Your assignment:
Set the entries below down again, please. Match them exactly.
(Input records begins)
/-- MVB (R244 to R246): with weights whose buffer, layout, format and rows are in order, and with its vector and result
in order in scratch, it leaves its work outstanding and the lines of its result become absent. -/
def Obligations.BankProducts : Prop :=
  ∀ (s : State) (gd : Guard) (fa fb : MatFmt) (n1 : BitVec 5) (sa sb : BitVec 7) (d : Reg) (h : Hedge) (x : BufEntry)
    (b : Bank) (pa : Nat → Nat → Nat) (vec res : List (List Place)) (vf rf : List Place), s.runs gd → s.single →
    s.focus.fences = [] →
    s.requestRoom = true → s.focus.hasS d → sa.toNat < s.focus.sregs.length → s.focus.awaitsS sa.toNat = false →
    sb.toNat < s.focus.sregs.length → s.focus.awaitsS sb.toNat = false → s.hedge s.focus.hedge = some h →
    let g := s.focus
    let n := 32 * (n1.toNat + 1)
    let w := (g.s sa.toNat).toNat
    let idx := w % 2 ^ 12
    let row0 := w / 2 ^ 32
    let len := (b.cols * matBits fb + 7) / 8
    w / 2 ^ 12 % 2 ^ 20 = 0 → idx < 0xFF0 → h.entry idx = some x → x.bankmv = true → x.r = true → x.owner = g.hedge →
    h.bank x = some b → b.fmt = matCode fb → row0 + n ≤ b.rows →
    let va (q i : Nat) : Nat := (x.vbase + (row0 + q) * b.pitch + i) % 2 ^ 64
    (∀ q i, q < n → i < len → h.otherSpec g.lseq (va q i) = false ∧
      ∃ nc, s.translate (s.coreOf g) g.hedge (va q i) needR = .ok (pa q i, nc)) →
    s.operand g (g.s sb.toNat) 1 b.cols (matBits fa) true = .ok (vec, vf) → s.operand g (g.sOf d) 1 n 32 true = .ok (res, rf) →
    s.present vf = .ok () → (∀ p ∈ res.flatten, ∃ v o, p = .scratch v o ∧ v ≠ 0) →
    let place (q i : Nat) : Place := match s.specOf g with
      | some y => if h.specPage y (va q i) true = true then .spec g.lseq (pa q i) else .home (pa q i)
      | none => .home (pa q i)
    let rows := (List.range n).map fun q => (List.range len).map fun i => place q i
    let lines := placeLines res.flatten
    exec (.mvb gd fb fa n1 sb sa d) s = (s.absent1 lines).gives (g.leaving
      { s.newOp .tile (.mvb fa fb rows vec.flatten b.kb b.cols res.flatten (List.range lines.length)) (g.eff gd) with
        writes := true, buf := idx, clears := lines })

/-- MMA_PERFORM, for every class of the table *Matrix formats*, the fragments in scratch, present and without errors, and nothing
latched (R225, R228 to R231): each element of the rows of E and of the first N columns becomes, from the accumulator or from 0
under Z, for integers that plus the sum over k of A[row][k] × B[k][col], modulo 2^32 (R69), and for floating point the fold of
chunk_sum over the exact products in chunks of w, ascending (R67); every other word of every tile is as before. Element j of a row
stands at bit j × b of its bytes. chunk_sum is what R67 and R68 say. -/
def Obligations.MatrixProducts : Prop :=
  FpFmt.f32.chunkSums 50 ∧ FpFmt.f64.chunkSums 108 ∧
  ∀ (s : State) (gid : Nat) (g : Group) (m : MmaOp), s.group gid = some g → g.nextMma = some m → m.t < g.tiles.length →
    g.tileEarlier m.t m.id = false → g.latch = none →
    (∀ r ∈ m.aRows ++ m.bRows, ∀ p ∈ r, ∃ w o, p = Place.scratch w o) →
    s.engineWaits [] (m.aRows.flatten ++ m.bRows.flatten) = false →
    s.consumeFault (m.aRows.flatten ++ m.bRows.flatten) = none →
    let fa := m.arg.fa
    let fb := m.arg.fb
    let depth : Nat := if m.arg.k = 0 then 64 else m.arg.k.toNat
    let cols : Nat := m.arg.n1.toNat + 1
    let row (rows : List (List Place)) (r : Nat) : Nat := leNat ((rows.getD r []).map fun p => match p with
      | .scratch w o => s.scratchRead w o
      | _ => 0)
    let elem (f : MatFmt) (rows : List (List Place)) (r j : Nat) : Nat := row rows r / 2 ^ (matBits f * j) % 2 ^ matBits f
    let a (r k : Nat) : Nat := elem fa m.aRows r k
    let b (k c : Nat) : Nat := if m.arg.tb then elem fb m.bRows c k else elem fb m.bRows k c
    m.aRows.length = 32 → (∀ r ∈ m.aRows, r.length = (depth * matBits fa + 7) / 8) →
    m.bRows.length = (if m.arg.tb then cols else depth) →
    (∀ r ∈ m.bRows, r.length = ((if m.arg.tb then depth else cols) * matBits fb + 7) / 8) →
    let word (t r c : Nat) : Word32 := ((g.tile t).rows.toList.getD r (Vector.replicate 32 0)).toList.getD c 0
    let wide : Prop := fa = .f64
    let from_ (r c : Nat) : Nat := if m.arg.z then 0
      else if wide then (word m.t r (2 * c)).toNat + 2 ^ 32 * (word m.t r (2 * c + 1)).toNat else (word m.t r c).toNat
    let acc : FpFmt := if wide then .f64 else .f32
    let window : Nat := if wide then 108 else 50
    let chunk : Nat := match fa with
      | .f64 => 4
      | .f16 | .bf16 => 8
      | .e4m3 | .e5m2 | .i8 | .n8 => 16
      | .e2m1 | .i4 | .n4 => 32
    let num (f : MatFmt) (x : Nat) : Int :=
      if f = .n8 ∨ f = .n4 ∨ x < 2 ^ (matBits f - 1) then x else (x : Int) - 2 ^ matBits f
    ∃ t x, exec (.mmaPerform gid) s = .next t ∧ t.group gid = some x ∧ t.mem = s.mem ∧ t.wgs = s.wgs ∧
      x = { g.doneMma m (x.tile m.t) with latch := x.latch } ∧
      ∀ result : Nat → Nat → Nat,
        (matFp fa = none → matFp fb = none → ∀ r c, result r c = (BitVec.ofInt 32
          (from_ r c + ((List.range depth).map fun k => num fa (a r k) * num fb (b k c)).sum)).toNat) →
        (∀ ea eb, matFp fa = some ea → matFp fb = some eb → ∀ r c, result r c =
          (List.range ((depth + chunk - 1) / chunk)).foldl (fun v i => chunkSum acc window (acc.value v)
            ((((List.range depth).map fun k => (ea.value (a r k)).mul (eb.value (b k c))).drop (chunk * i)).take chunk))
            (from_ r c)) →
        ((matFp fa).isSome = (matFp fb).isSome) → ∀ u r c, u < g.tiles.length → r < 32 → c < 32 →
          let column : Nat := if wide then c / 2 else c
          ((x.tile u).rows.toList.getD r (Vector.replicate 32 0)).toList.getD c 0 =
            if u = m.t ∧ m.emask.getLsbD r = true ∧ column < cols then
              BitVec.ofNat 32 (if wide then result r column / 2 ^ (32 * (c % 2)) else result r column)
            else word u r c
(Input records ends)
Solution to the exercise:
/-- MVB (R244 to R246): with weights whose buffer, layout, format and rows are in order, and with its vector and result
in order in scratch, it leaves its work outstanding and the lines of its result become absent. -/
def Obligations.BankProducts : Prop :=
  ∀ (s : State) (gd : Guard) (fa fb : MatFmt) (n1 : BitVec 5) (sa sb : BitVec 7) (d : Reg) (h : Hedge) (x : BufEntry)
    (b : Bank) (pa : Nat → Nat → Nat) (vec res : List (List Place)) (vf rf : List Place), s.runs gd → s.single →
    s.focus.fences = [] →
    s.requestRoom = true → s.focus.hasS d → sa.toNat < s.focus.sregs.length → s.focus.awaitsS sa.toNat = false →
    sb.toNat < s.focus.sregs.length → s.focus.awaitsS sb.toNat = false → s.hedge s.focus.hedge = some h →
    let g := s.focus
    let n := 32 * (n1.toNat + 1)
    let w := (g.s sa.toNat).toNat
    let idx := w % 2 ^ 12
    let row0 := w / 2 ^ 32
    let len := (b.cols * matBits fb + 7) / 8
    w / 2 ^ 12 % 2 ^ 20 = 0 → idx < 0xFF0 → h.entry idx = some x → x.bankmv = true → x.r = true → x.owner = g.hedge →
    h.bank x = some b → b.fmt = matCode fb → row0 + n ≤ b.rows →
    let va (q i : Nat) : Nat := (x.vbase + (row0 + q) * b.pitch + i) % 2 ^ 64
    (∀ q i, q < n → i < len → h.otherSpec g.lseq (va q i) = false ∧
      ∃ nc, s.translate (s.coreOf g) g.hedge (va q i) needR = .ok (pa q i, nc)) →
    s.operand g (g.s sb.toNat) 1 b.cols (matBits fa) true = .ok (vec, vf) → s.operand g (g.sOf d) 1 n 32 true = .ok (res, rf) →
    s.present vf = .ok () → (∀ p ∈ res.flatten, ∃ v o, p = .scratch v o ∧ v ≠ 0) →
    let place (q i : Nat) : Place := match s.specOf g with
      | some y => if h.specPage y (va q i) true = true then .spec g.lseq (pa q i) else .home (pa q i)
      | none => .home (pa q i)
    let rows := (List.range n).map fun q => (List.range len).map fun i => place q i
    let lines := placeLines res.flatten
    exec (.mvb gd fb fa n1 sb sa d) s = (s.absent1 lines).gives (g.leaving
      { s.newOp .tile (.mvb fa fb rows vec.flatten b.kb b.cols res.flatten (List.range lines.length)) (g.eff gd) with
        writes := true, buf := idx, clears := lines })

/-- MMA_PERFORM, for every class of the table *Matrix formats*, the fragments in scratch, present and without errors, and nothing
latched (R225, R228 to R231): each element of the rows of E and of the first N columns becomes, from the accumulator or from 0
under Z, for integers that plus the sum over k of A[row][k] × B[k][col], modulo 2^32 (R69), and for floating point the fold of
chunk_sum over the exact products in chunks of w, ascending (R67); every other word of every tile is as before. Element j of a row
stands at bit j × b of its bytes. chunk_sum is what R67 and R68 say. -/
def Obligations.MatrixProducts : Prop :=
  FpFmt.f32.chunkSums 50 ∧ FpFmt.f64.chunkSums 108 ∧
  ∀ (s : State) (gid : Nat) (g : Group) (m : MmaOp), s.group gid = some g → g.nextMma = some m → m.t < g.tiles.length →
    g.tileEarlier m.t m.id = false → g.latch = none →
    (∀ r ∈ m.aRows ++ m.bRows, ∀ p ∈ r, ∃ w o, p = Place.scratch w o) →
    s.engineWaits [] (m.aRows.flatten ++ m.bRows.flatten) = false →
    s.consumeFault (m.aRows.flatten ++ m.bRows.flatten) = none →
    let fa := m.arg.fa
    let fb := m.arg.fb
    let depth : Nat := if m.arg.k = 0 then 64 else m.arg.k.toNat
    let cols : Nat := m.arg.n1.toNat + 1
    let row (rows : List (List Place)) (r : Nat) : Nat := leNat ((rows.getD r []).map fun p => match p with
      | .scratch w o => s.scratchRead w o
      | _ => 0)
    let elem (f : MatFmt) (rows : List (List Place)) (r j : Nat) : Nat := row rows r / 2 ^ (matBits f * j) % 2 ^ matBits f
    let a (r k : Nat) : Nat := elem fa m.aRows r k
    let b (k c : Nat) : Nat := if m.arg.tb then elem fb m.bRows c k else elem fb m.bRows k c
    m.aRows.length = 32 → (∀ r ∈ m.aRows, r.length = (depth * matBits fa + 7) / 8) →
    m.bRows.length = (if m.arg.tb then cols else depth) →
    (∀ r ∈ m.bRows, r.length = ((if m.arg.tb then depth else cols) * matBits fb + 7) / 8) →
    let word (t r c : Nat) : Word32 := ((g.tile t).rows.toList.getD r (Vector.replicate 32 0)).toList.getD c 0
    let wide : Prop := fa = .f64
    let from_ (r c : Nat) : Nat := if m.arg.z then 0
      else if wide then (word m.t r (2 * c)).toNat + 2 ^ 32 * (word m.t r (2 * c + 1)).toNat else (word m.t r c).toNat
    let acc : FpFmt := if wide then .f64 else .f32
    let window : Nat := if wide then 108 else 50
    let chunk : Nat := match fa with
      | .f64 => 4
      | .f16 | .bf16 => 8
      | .e4m3 | .e5m2 | .i8 | .n8 => 16
      | .e2m1 | .i4 | .n4 => 32
    let num (f : MatFmt) (x : Nat) : Int :=
      if f = .n8 ∨ f = .n4 ∨ x < 2 ^ (matBits f - 1) then x else (x : Int) - 2 ^ matBits f
    ∃ t x, exec (.mmaPerform gid) s = .next t ∧ t.group gid = some x ∧ t.mem = s.mem ∧ t.wgs = s.wgs ∧
      x = { g.doneMma m (x.tile m.t) with latch := x.latch } ∧
      ∀ result : Nat → Nat → Nat,
        (matFp fa = none → matFp fb = none → ∀ r c, result r c = (BitVec.ofInt 32
          (from_ r c + ((List.range depth).map fun k => num fa (a r k) * num fb (b k c)).sum)).toNat) →
        (∀ ea eb, matFp fa = some ea → matFp fb = some eb → ∀ r c, result r c =
          (List.range ((depth + chunk - 1) / chunk)).foldl (fun v i => chunkSum acc window (acc.value v)
            ((((List.range depth).map fun k => (ea.value (a r k)).mul (eb.value (b k c))).drop (chunk * i)).take chunk))
            (from_ r c)) →
        ((matFp fa).isSome = (matFp fb).isSome) → ∀ u r c, u < g.tiles.length → r < 32 → c < 32 →
          let column : Nat := if wide then c / 2 else c
          ((x.tile u).rows.toList.getD r (Vector.replicate 32 0)).toList.getD c 0 =
            if u = m.t ∧ m.emask.getLsbD r = true ∧ column < cols then
              BitVec.ofNat 32 (if wide then result r column / 2 ^ (32 * (c % 2)) else result r column)
            else word u r c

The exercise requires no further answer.